Aber man kann auch spielerisch umgehen mit diesem Buch: Es lässt sich sogar rückwärts lesen. So verschwinden die Gedichte langsam, und die Tiere verwandeln sich zurück in ihre Ursprungsversion. Und am Ende findet sich eine Anleitung, wie man ein eigenes Kratzbild oder ein eigenes Gedicht entstehen lassen kann.
Den schwarzen Schleier wegkratzen
Dass das Buch ein Gesamtkunstwerk ist, ist auch seiner aufwendigen Gestaltung geschuldet, zum Beispiel in Bezug auf Farbkomposition und Papierqualität. Erstaunlich: Der Band ist nicht viel grösser als ein A4-Format, wirkt aber mächtiger. Schon das Cover ist magnetisch: Das scharf beobachtende Auge eines Pumas, dessen Körper sich im Dunkeln nur erahnen lässt, lässt einen nicht mehr los.
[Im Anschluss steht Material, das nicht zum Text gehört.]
/- ### The burst -/

/-- What any burst changes: FIFO gains bytes at its end and NEXT moves. -/
theorem burstLoop_frame {fuel k j : Nat} {s t : State} (h : burstLoop fuel k s = .ok (j, t)) :
    ∃ fs n, t = { s with fifo := s.fifo ++ fs, nextCur := n } := by
  induction fuel generalizing k s with
  | zero => cases h; exact ⟨[], t.nextCur, by simp⟩
  | succ fuel ih =>
    unfold burstLoop at h
    split at h
    · rcases bufTakeNext_cases s with ⟨-, e⟩ | ⟨-, -, e⟩ | ⟨-, b, -, e⟩ <;>
        simp only [e] at h
      · cases h
      · cases h
      · rcases uartPush_cases b { s with nextCur := s.nextCur + 1 } with
          ⟨-, e'⟩ | ⟨-, -, e'⟩ | ⟨-, -, e'⟩ <;> simp only [e'] at h
        · cases h
        · cases h
        · obtain ⟨fs, n, rfl⟩ := ih h
          exact ⟨b :: fs, n, by simp⟩
    · cases h
      exact ⟨[], t.nextCur, by simp⟩

/-- The only early ends of a burst: the transmitter is disabled, or NEXT is no payload index. -/
theorem burstLoop_error {fuel k : Nat} {s : State} {e : Halt} (h : burstLoop fuel k s = .error e) :
    (e = .code .pushWhileDisabled ∧ s.txen = false) ∨ e = .stop .payloadRange := by
  induction fuel generalizing k s with
  | zero => cases h
  | succ fuel ih =>
    unfold burstLoop at h
    split at h
    · rename_i hc
      rw [Bool.and_eq_true] at hc
      rcases bufTakeNext_cases s with ⟨hm, -⟩ | ⟨-, -, e1⟩ | ⟨-, b, -, e1⟩
      · simp [hc.2] at hm
      · simp only [e1] at h
        cases h
        exact .inr rfl
      · simp only [e1] at h
        rcases uartPush_cases b { s with nextCur := s.nextCur + 1 } with
          ⟨ht, e2⟩ | ⟨-, hr, -⟩ | ⟨-, -, e2⟩
        · simp only [e2] at h
          cases h
          exact .inl ⟨rfl, ht⟩
        · exact absurd hc.1 (by simpa [uartRoom] using hr)
        · simp only [e2] at h
          have h' := ih h
          exact h'
    · cases h

/-- A burst over an enabled transmitter with END inside the payload: `burstCount` bytes, in order. -/
theorem burstLoop_eq {fuel k : Nat} {s : State} (hc : configOK s.cfg = true) (ht : s.txen = true)
    (he : s.endCur.toNat < s.cfg.len) (hf : burstCount s ≤ fuel) :
    burstLoop fuel k s = .ok (k + burstCount s, { s with
      fifo := s.fifo ++ (s.cfg.payload.drop s.nextCur.toNat).take (burstCount s),
      nextCur := BitVec.ofNat 16 (s.nextCur.toNat + burstCount s) }) := by
  have hok := (configOK_iff s.cfg).1 hc
  induction fuel generalizing k s with
  | zero =>
    have h0 : burstCount s = 0 := by omega
    simp [burstLoop, h0]
  | succ fuel ih =>
    unfold burstLoop
    by_cases hcond : (uartRoom s && hasMore s) = true
    · rw [if_pos hcond]
      rw [Bool.and_eq_true, uartRoom_iff, hasMore_iff] at hcond
      obtain ⟨b, hb, hm⟩ := memRead_of_lt hc (a := s.nextCur.toNat) (by omega)
      have e1 : bufTakeNext s = .ok (b, { s with nextCur := s.nextCur + 1 }) := by
        simp [bufTakeNext, hasMore, hcond.2, hm]
      have e2 : uartPush b { s with nextCur := s.nextCur + 1 }
          = .ok { s with nextCur := s.nextCur + 1, fifo := s.fifo ++ [b] } := by
        simp [uartPush, uartRoom, ht, hcond.1]
      have hn : (s.nextCur + 1).toNat = s.nextCur.toNat + 1 := by
        rw [BitVec.toNat_add]
        exact Nat.mod_eq_of_lt (by simp; omega)
      have hcount : burstCount s
          = burstCount { s with nextCur := s.nextCur + 1, fifo := s.fifo ++ [b] } + 1 := by
        simp only [burstCount, hn, List.length_append, List.length_cons, List.length_nil]
        omega
      simp only [e1, e2]
      rw [ih (s := { s with nextCur := s.nextCur + 1, fifo := s.fifo ++ [b] }) hc ht he
        (by omega) hok]
      have hdrop : s.cfg.payload.drop s.nextCur.toNat
          = b :: s.cfg.payload.drop (s.nextCur.toNat + 1) := by
        obtain ⟨hlt, hbe⟩ := List.getElem?_eq_some_iff.1 hb
        rw [List.drop_eq_getElem_cons hlt, hbe]
      rw [hcount, hdrop]
      simp only [hn, List.take_succ_cons, List.append_assoc, List.singleton_append]
      congr 2
      · omega
      · congr 2
        omega
    · rw [if_neg hcond]
      have h0 : burstCount s = 0 := by
        rw [Bool.and_eq_true, uartRoom_iff, hasMore_iff] at hcond
        unfold burstCount
        omega
      simp [h0]

/-- A burst with nothing to push changes nothing, whatever TXEN is. -/
theorem burstLoop_idle {fuel k : Nat} {s : State} (h : burstCount s = 0) :
    burstLoop fuel k s = .ok (k, s) := by
  cases fuel with
  | zero => rfl
  | succ fuel =>
    unfold burstLoop
    rw [if_neg]
    rw [Bool.and_eq_true, uartRoom_iff, hasMore_iff]
    unfold burstCount at h
    omega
Apropos Dunkelheit. Für Jurymitglied Adriano Montefusco steckt dahinter eine aktuelle Botschaft: «Wir leben heute in einer Zeit, in der das Dunkle sich immer wieder über unsere Alltagserfahrung schieben will. Und so, wie die Illustratorin die Bilder, die schwarz übermalt werden, immer wieder freikratzt, ist es wohl unsere Aufgabe, den schwarzen Schleier immer wieder wegzukratzen in unserem Leben und die Farbe ans Licht zu bringen.»
«Schlich ein Puma in den Tag» vereint vieles: zeitlose Kunst, ermutigende Literatur und praktische Anleitung. Der Schweizer Kinder- und Jugendbuchpreis ist mehr als verdient. Auch, weil das Werk Rüstzeug bietet, das man jedem Kind schenken möchte.